The Green Bay Packers offense has not lived up to expectations thus far this season. Through six games, the Packers have scored 107 points or an average of 17.8 points per game. That places them 24th in the 32-team NFL in points scored, hardly what you’d expect from an offense run by the two-time returning league MVP.
There are many reasons for the offense’s struggles. The offensive line play has been inconsistent, Rodgers himself hasn’t played up to his usual standards and the team obviously misses Davante Adams.
But the biggest reason for the Packers offense’s continued struggle is the team lacks an identity and the head coach who calls the plays and the quarterback who can change those calls at the line of scrimmage and who executes those plays do not seem to be on the same page.
The Packers were supposed to lean more heavily on the running game this season. When they’ve run the ball enough, they’ve been effective. Aaron Jones and A.J. Dillon are the team’s most dependable and talented offensive weapons besides Aaron Rodgers. Jones is averaging nearly six yards per rush despite the struggles of the offensive line while Dillon is averaging almost four.
But too often, they get away from the running game and the offense stalls. That allows the opposing defense to concentrate on rushing the quarterback and the Packers are often left in second or third and long situations which makes that even worse.
The offense is also trying too many longer passes right now and it just isn’t working. Again, there are multiple reasons for this starting with the offensive line isn’t giving Rodgers enough time to throw downfield from a clean pocket.
Rodgers also lacks chemistry with his newer receivers and he doesn’t fully trust the younger players to be in the right place at the right time or to make the same adjustments he does when plays break down.
In addition, the Packers have lacked a speedy receiver who could stretch the defense like Marquez Valdes-Scantling did last year. The main candidates for that role, Sammy Watkins and Christian Watson have both missed significant time due to injury. Watson also doesn’t know the offense well enough yet because of that missed time and that has further slowed his development.
There is also no Adams who defenses feel they must account for on every play and often double cover. Having a clear cut number one receiver opens things up for the second and third receivers and creates more opportunities to be successful deep downfield. The Packers don’t have that on the current roster.

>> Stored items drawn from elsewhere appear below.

/-! ### Beacons -/

/-- The time sources that R258 allows, in order of choice: the port, and whether the source is not the lead. Which peers are locked and
follow the lead directly is a free value of reading `k` (entry 50). -/
def State.timeSources (s : State) (k : Nat) : List (Nat × Bool) :=
  let c := s.config
  if c.side && c.twin && !c.twinLost then (s.portsTo c.module true).map (fun p => (p, c.module != 0))
  else
    let direct := (s.portsTo c.lead false).map (fun p => (p, false))
    let peers := (List.range c.n).filter (fun m => m != c.module && m != c.lead && Config.followsLead k m)
    direct ++ peers.flatMap (fun m => (s.portsTo m false).map (fun p => (p, true)))

/-- The source in use: the first that R258 allows and that was not left since the configuration formed, else the first: R258, R259. -/
def State.timeSource (s : State) (k : Nat) : Option (Nat × Bool) :=
  let src := s.timeSources k
  (src.find? (fun x => !s.clock.passed.contains x.1)).or src.head?

/-- The bound on T, in 1/8 GT unit: R258. -/
def timeBound (twoHop side : Bool) : Nat := if twoHop || side then 12 else 8

/-- What a pair changes, as it is before it: R281. -/
def Clock.pairing (c : Clock) (port : Nat) : Pairing :=
  { port := port, offset := c.offset, srcPort := c.srcPort, twoHop := c.twoHop, beyond := c.beyond, within := c.within, locked := c.locked,
    unlockedEpochs := c.unlockedEpochs, rate := c.rate, slews := c.slews }

/-- A substitution of a lane makes the pair of this epoch on its port invalid: what it has changed is undone (R281). -/
def Clock.unpaired (c : Clock) (port : Nat) : Clock :=
  match c.before with
  | some x =>
    if x.port = port then
      { c with offset := x.offset, srcPort := x.srcPort, twoHop := x.twoHop, beyond := x.beyond, within := x.within, locked := x.locked,
               unlockedEpochs := x.unlockedEpochs, rate := x.rate, slews := x.slews, beaconSeen := false, before := none }
    else c
  | none => c

/-- What a valid beacon pair makes of the module's time: the offset, the judgement of the lock, and, while locked, a rate that removes the
offset; unlocked, the last rate is kept (R258, R259). -/
def Clock.paired (c : Clock) (off : Int) (bound : Nat) (src : Nat × Bool) (rate : Int) : Clock :=
  let within := if off.natAbs ≤ bound then c.within + 1 else 0
  let lock := c.locked || decide (2 ≤ within)
  let moves := c.locked && off != 0
  { c with offset := off, srcPort := src.1, twoHop := src.2, beaconSeen := true, before := some (c.pairing src.1),
           beyond := if 2 * bound < off.natAbs then c.beyond + 1 else 0,
           within := if lock then 0 else within, locked := lock, unlockedEpochs := if lock then 0 else c.unlockedEpochs,
           rate := if moves then rate else c.rate, slews := if moves then (c.slews + 1) % 2 ^ 16 else c.slews }

/-- A beacon pair is exchanged on a port: with the time source, the offset is formed, the rate of T corrected, and the lock judged; with a
module that takes its time from here, the own beacon goes out (R258, R259). A pair on a port in the epoch of a lane substitution is
invalid (R281). `far` holds the stamps t2 and t3 of the other end. -/
def execBeacon (port : PortId) (t1 : Nat) (far : Nat × Nat) (t4 : Nat) (s : State) : Out :=
  let p := port.toNat
  if !s.tOn || (s.port p).state ≠ .up then done s s
  else
    let s' : State := { s with linkOut := s.linkOut ++ [(p, .beacon)] }
    let (k, s') := s'.freeIndex
    match s'.timeSource k with
    | none => done s s'
    | some src =>
      if s.clock.isLead || src.1 != p || (s.port p).swapped then done s s'
      else
        let off : Int := (((t1 : Int) - far.1) + ((t4 : Int) - far.2)) / 2
        let t := s'.modClock (fun c => c.paired off (timeBound src.2 s.config.side) src (((Config.freeRate k).val : Int) - 10000))
        done s (if !s.clock.locked && t.clock.locked then t.relocked else t)

/-- Four epochs without a valid beacon, or four offsets beyond twice the bound: locked is cleared, and the next source that R258 allows is
taken (R259). -/
def execTimeUnlocked (s : State) : Out :=
  let c := s.clock
  if !c.locked || c.isLead || (c.missed < 4 && c.beyond < 4) then done s s
  else
    let (k, s') := s.freeIndex
    let left := if c.passed.contains c.srcPort then c.passed else c.passed ++ [c.srcPort]
    let left := if (s.timeSources k).all (fun x => left.contains x.1) then [] else left
    let s' := s'.modClock (fun c => { c with locked := false, within := 0, missed := 0, beyond := 0, passed := left })
    let s' := s'.modClock (fun c => match s'.timeSource k with
      | some src => { c with srcPort := src.1, twoHop := src.2 }
      | none => c)
    done s (s'.emit 0x0021 srcCP (leBytes 1 c.srcPort ++ leBytes 1 c.unlockedEpochs))

/-- GT units that a cast-on may wait on an unlocked module, 10 ms: R259. -/
def unlockedLimit : Nat := 20000000

/-- A cast-on has waited more than 10 ms for this module to lock: the module counts as lost (R259, R379, R380). -/
def execCastonUnlockedTimeout (task : Nat) (s : State) : Out :=
  match (s.task task).bind (fun t => t.waitsUnlocked) with
  | some g => if !s.clock.locked ∧ g + unlockedLimit < s.clock.gt then done s s.selfLost else done s s
  | none => done s s

end Sys2Proof.Machine
end

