/-- The format code that is refused where a slot would be admitted with others: R57, R61, R118. -/
def formatOnly (i : Instr) : Option Nat :=
  match i with
  | .mmPass m | .mmDiag m =>
    let put (x s : Nat) : MSlot := { m with f := m.f.extractLsb' 18 46 ++ BitVec.ofNat 4 s ++ BitVec.ofNat 4 x ++ m.f.extractLsb' 0 10 }
    if !(put 5 5).wfPass then none else if !xFmtOk m.xFmt then some m.xFmt else some m.sFmt
  | .vCvtbs v =>
    let v' : VSlot := { v with f := v.op.extractLsb' 4 20 ++ (0x8 : BitVec 4) ++ v.f.extractLsb' 12 2 ++ (0 : BitVec 4) ++ v.f.extractLsb' 0 8 }
    if v'.wfCvtbs ∧ !(8 ≤ v.bs && v.bs ≤ 0xC) then some v.bs else none
  | _ => none

/-- The register index, loop count or tally that is refused where a C slot would be admitted with another: its code and detail (R32,
R51, R52). -/
def operandOnly (i : Instr) : Option (Nat × Nat) :=
  match i with
  | .sRdreg c => if (Instr.sRdreg { c with imm := 0 }).wf then some (0x0305, c.imm.toNat) else none
  | .loopI c => if (Instr.loopI { c with imm := c.imm ||| 0x1000 }).wf then some (0x0306, c.row12) else none
  | .tallySig c => if (Instr.tallySig { c with x := 0 }).wf then some (0x030B, c.x.toNat) else none
  | .tallyWait c => if (Instr.tallyWait { c with x := 0 }).wf then some (0x030B, c.x.toNat) else none
  | .tallyTake c => if (Instr.tallyTake { c with x := 0 }).wf then some (0x030B, c.x.toNat) else none
  | _ => none

/-- The command of a valid slot whose encoding is admitted. -/
def RawSlot.good (x : RawSlot) : Option Instr := if x.valid && x.bits &&& x.spare == 0 then checkWf x.cmd else none

/-- The encoding refusal of a slot, as code and detail; a reserved bit is named by its position in the row (R9, R22, R23, R108, R240;
entry 35). -/
def RawSlot.refusal (x : RawSlot) : Option (Nat × Nat) :=
  if !x.valid then (if x.bits = 0 then none else some (0x0301, x.low + lowBit x.bits 0 x.width))
  else match x.cmd with
    | none => some (0x0301, x.low)
    | some i =>
      if x.bits &&& x.spare ≠ 0 then some (0x0301, x.low + lowBit (x.bits &&& x.spare) 0 x.width)
      else if i.wf then none
      else match formatOnly i, operandOnly i with
        | some c, _ => some (0x0304, c)
        | none, some r => some r
        | none, none => match i.vslot with
          | some v => if typeOnly i then some (0x0303, v.ty) else some (0x0301, x.low + lowBit x.bits 8 x.width)
          | none => some (0x0301, x.low + lowBit x.bits 8 x.width)

/-- A row of the graph: its declared pips and the admitted command of each slot with the slot's number. -/
structure GRow where
  pips : Nat := 0
  cmds : List (Nat × Instr) := []

/-- A row with its refused slots left out. -/
def gRow (n : Nat) (w : BitVec 512) : GRow :=
  { pips := (w.extractLsb' 0 8).toNat, cmds := (rawSlots n w).filterMap (fun x => x.good.map (fun i => (x.num, i))) }

/-- The command of a row's C slot. -/
def GRow.c (r : GRow) : Option Instr := (r.cmds.find? (fun x => x.1 == 1)).map (fun x => x.2)

/-! ### Loops of a segment -/

/-- A loop row of a segment: its row, its last row, its counter, its count if it is fixed. -/
structure GLoop where
  row : Nat
  last : Nat
  lc : Nat
  count : Option Nat

/-- A segment as the Genqualer reads it: its rows and its loops. -/
structure GSeg where
  core : Nat
  rows : List GRow
  loops : List GLoop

The Packers offense also seems to be being pulled in two different directions. Matt LaFleur seems to want to run the ball more, use pre-snap motion and scheme open receivers on shorter passes. Rodgers seems to want to continue to do what he did so successfully throughout his career, emphasize the pass and take frequent downfield shots to try to gain chunks of yardage. The problem is he lacks the weapons right now to get it done consistently.
After the offense’s poor performance against the Jets, Rodgers said he wanted to “simplify” the offense. LaFleur responded he didn’t know what that means.
The Packers have 11 games left this season and the more challenging part of the schedule is coming soon. The team needs to figure out what kind of offense they want to be and then call plays that are consistent with that approach.
Right now, the Packers are a team without an identity and opposing defenses are taking full advantage of that fact. Without a coherent philosophy, the offense has been getting to the line of scrimmage and then changing the play to what the defense is giving them. It hasn’t worked.
Defenses do not fear the Packers deep passing game and so they are practically daring Rodgers to try to beat them deep downfield. He keeps trying, but his accuracy on those passes have been poor. He’s missed open receivers and held the ball too long, had passes dropped and just not been his usual self.
It’s past time for the coaching staff and Rodgers to sit down and determine the best way to run this offense, not as they’d like to be but as it is now. Then, they must call and run plays that maximize the talent they have available and then start dictating to defenses what they want to do. That means running the ball sometimes when the opposition stacks the box because it’s one of the strengths of this offense and not always switching to a long pass.
There is still time to make 2022 a successful season for the Green Bay offense. We knew the early part of the new campaign would be one of transition because of the changes to the receiving corps and the injuries along the offensive line. But there isn’t much time left to make those necessary changes. This team needs to get everybody on the same page, determine what kind of an offense they want to be and then become that offense.